I'm looking for a proof of this following theorem :
Given $ax^2+bxy+cy^2=k$, to standardize equation of this conic section with coefficient of $x'$ being $a'$ and coefficient of $y'$ being $b'$, then $a'$ and $b'$ are the solutions to this equation:
$$m^2-(a+c)m+\left( ac-\frac{b^2}{4} \right) = 0$$
Let $R(\theta)= \begin{pmatrix} \cos \theta & \sin \theta \\ -\sin \theta & \cos \theta \end{pmatrix}$ such that $ \begin{pmatrix} x' \\ y' \end{pmatrix}=R(\theta) \begin{pmatrix} x \\ y \end{pmatrix}$.
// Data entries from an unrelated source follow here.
/-- The rule of 9C20:04 (R508). -/
def State.flashEffect (s : State) (v : Nat) : Effect :=
  let a := s.rdN 0x9C20 1
  let n := s.rdN 0x9C20 2
  let buf := s.rdS 0x9C20 3
  let len := if v = 1 then 4096 else if v = 2 then 65536 else n
  let job : FlashJob := match v with
    | 1 => .erase a 4096 | 2 => .erase a 65536 | 3 => .program a (buf.take n) | 4 => .read a n | _ => .blank a n
  let own := match v with
    | 1 => decide (a % 4096 = 0) | 2 => decide (a % 65536 = 0) | 3 => decide (n ≤ buf.length) | _ => true
  let t : State := { s with boot := { s.boot with job := job } }
  { fails := s.commitModes ++ need (!s.flashBusy) .busy
      ++ need (own && decide (a + len ≤ s.flashSize) && !(decide (v ≤ 3) && s.protectedRange a len)) .outOfRange
    state := t.wrN 0x9C20 5 1 }

/-- FLASH_ERASE_SECTOR (R508). -/
def execFlashEraseSector (s : State) : Host.Outcome State Fault Refusal := .next (s.command 0x9C20 4 (.num 1) (s.flashEffect 1))
/-- FLASH_ERASE_BLOCK (R508). -/
def execFlashEraseBlock (s : State) : Host.Outcome State Fault Refusal := .next (s.command 0x9C20 4 (.num 2) (s.flashEffect 2))
/-- FLASH_PROGRAM (R508, R509). -/
def execFlashProgram (s : State) : Host.Outcome State Fault Refusal := .next (s.command 0x9C20 4 (.num 3) (s.flashEffect 3))
/-- FLASH_READ (R508). -/
def execFlashRead (s : State) : Host.Outcome State Fault Refusal := .next (s.command 0x9C20 4 (.num 4) (s.flashEffect 4))
/-- FLASH_BLANK_CHECK (R508). -/
def execFlashBlankCheck (s : State) : Host.Outcome State Fault Refusal := .next (s.command 0x9C20 4 (.num 5) (s.flashEffect 5))

/-- The address of the first byte of a range that is not erased; 0xFFFF_FFFF where all are (R508). -/
def State.firstUnerased (s : State) (a n : Nat) : Nat :=
  match (s.flashRead a n).findIdx? fun b => b != 0xFF with | some i => a + i | none => 0xFFFFFFFF

/-- The outcome of a flash command, with vector 6 (R508). -/
def State.flashOutcome (s : State) (st result : Nat) : State :=
  let t : State := { s with boot := { s.boot with job := .none } }
  ((t.wrN 0x9C20 5 st).wrN 0x9C20 6 result).vector 6

/-- Flash bytes that a failed erase or program left: free values. -/
def State.flashScrap (s : State) (a n : Nat) : State :=
  let t := s.flashSet a ((List.range n).map fun i => BitVec.ofNat 8 (Config.freeNat (s.free + i)))
  { t with free := t.free + n }

/-- FLASH_COMMAND_DONE: the command in progress completes or fails (R508, R509). A program whose target is not erased is
refused whole. -/
def execFlashCommandDone (ok : Bool) (s : State) : Host.Outcome State Fault Refusal :=
  .next (match s.boot.job with
    | .none => s
    | .erase a n =>
      let t := s.inc32 0x9C20 9
      if ok then (t.flashErase a n).flashOutcome 2 0 else ((t.flashScrap a n).inc32 0x9C20 0x0B).flashOutcome 4 Status.aborted.code
    | .program a b =>
      let f := s.firstUnerased a b.length
      if f ≠ 0xFFFFFFFF then (s.wrN 0x9C20 7 f).flashOutcome 3 Status.conflict.code
      else
        let t := s.inc32 0x9C20 0x0A
        if ok then (t.flashSet a b).flashOutcome 2 0
        else ((t.flashScrap a b.length).inc32 0x9C20 0x0B).flashOutcome 4 Status.aborted.code
    | .read a n => (s.wrS 0x9C20 3 (s.flashRead a n)).flashOutcome 2 0
    | .blank a n => (s.wrN 0x9C20 7 (s.firstUnerased a n)).flashOutcome 2 0)

/-- FLASH_WINDOW_TIMEOUT: an error answer, counted (R510). -/
def execFlashWindowTimeout (s : State) : Host.Outcome State Fault Refusal :=
  .next (if s.on 1 then s.inc32 0x9C20 0x0B else s)

/-! ### Record writes (R496, R513) -/

/-- A record write begins: the copy that is not in force is erased (R496). -/
def State.recordWrite (s : State) (w : RecordWrite) : State :=
  let other := match s.recordInForce with | some (i, _) => 1 - i | none => 0
  let t := s.flashErase (4096 * other) 4096
  { t with boot := { t.boot with write := w } }

/-- BOOT_RECORD_WRITE_DONE: the new copy is programmed and in force (R496, R511 to R513). -/
def execBootRecordWriteDone (s : State) : Host.Outcome State Fault Refusal :=
  .next (
    let r := s.bootRecord
    let other := match s.recordInForce with | some (i, _) => 1 - i | none => 0
    let r : BootRecord := { r with seq := (r.seq + 1) % 2 ^ 32, profile := s.rdN 0x9C20 0x0C, dummy := s.rdN 0x9C20 0x0D, size := s.rdN 0x9C20 8 }
    let put := fun (r : BootRecord) =>
      let t := s.flashSet (4096 * other) r.bytes
      ({ t with boot := { t.boot with write := .none } } : State)
    match s.boot.write with
    | .none => s
    | .rewrite => put r
    | .clearTrial => ((put { r with trial := false, trialField := 2 ^ 64 - 1 }).wrN 0x9C00 9 0).wrN 0x9C00 0x0A 0
    | .activate bank hitless =>
      let t := put { r with bank := bank, trial := true, trialField := 2 ^ 64 - 1 }
      if hitless then
        let m := t.running
        let t := ((((t.wrN 0x9C00 2 bank).wrN 0x9C00 5 m.version).wrN 0x9C00 6 m.security).wrN 0x9C00 9 1).wrN 0x9C00 0x0A 0
        let t : State := { t with boot := { t.boot with update := none } }
        (((t.wrN 0x9C10 2 4).wrN 0x9C10 6 0).inc32 0x9C10 7).vector 6
      else t.wrN 0x9C10 6 0)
\begin{align*} ax^2+bxy+cy^2 &= \begin{pmatrix} x & y \end{pmatrix} \begin{pmatrix} a & \frac{b}{2} \\ \frac{b}{2} & c \end{pmatrix} \begin{pmatrix} x \\ y \end{pmatrix} \\ \begin{pmatrix} a' & 0 \\ 0 & b' \end{pmatrix} &=R(\theta)^T \begin{pmatrix} a & \frac{b}{2} \\ \frac{b}{2} & c \end{pmatrix} R(\theta) \\ &= \begin{pmatrix} \frac{a+c}{2}+\frac{a-c}{2}\cos 2\theta-\frac{b}{2} \sin 2\theta & \frac{b}{2}\cos 2\theta+\frac{a-c}{2}\sin 2\theta \\ \frac{b}{2}\cos 2\theta+\frac{a-c}{2}\sin 2\theta & \frac{a+c}{2}+\frac{c-a}{2}\cos 2\theta+\frac{b}{2} \sin 2\theta \end{pmatrix} \\ \end{align*}
Now \begin{align*} \tan 2\theta &= \frac{b}{c-a} \\ a'+b' &= a+c \\ a'b' &= \left( \frac{a+c}{2} \right)^2- \left( \frac{c-a}{2}\cos 2\theta+\frac{b}{2}\sin 2\theta \right)^2 \\ &= \left( \frac{a+c}{2} \right)^2- \left( \frac{b}{2\tan 2\theta}\cos 2\theta+\frac{b}{2}\sin 2\theta \right)^2 \\ &= \left( \frac{a+c}{2} \right)^2- \frac{b^2}{4\sin^2 2\theta} \\ &= \left( \frac{a+c}{2} \right)^2- \frac{b^2(1+\tan^2 2\theta)}{4\tan^2 2\theta} \\ &= \left( \frac{a+c}{2} \right)^2- \frac{(c-a)^2+b^2}{4} \\ &= ac-\frac{b^2}{4} \end{align*}
Note briefly
$a'$ and $b'$ are the eigenvalues of $ \begin{pmatrix} a & \frac{b}{2} \\ \frac{b}{2} & c \end{pmatrix}$, that is $$\det \begin{pmatrix} a-m & \frac{b}{2} \\ \frac{b}{2} & c-m \end{pmatrix} =0$$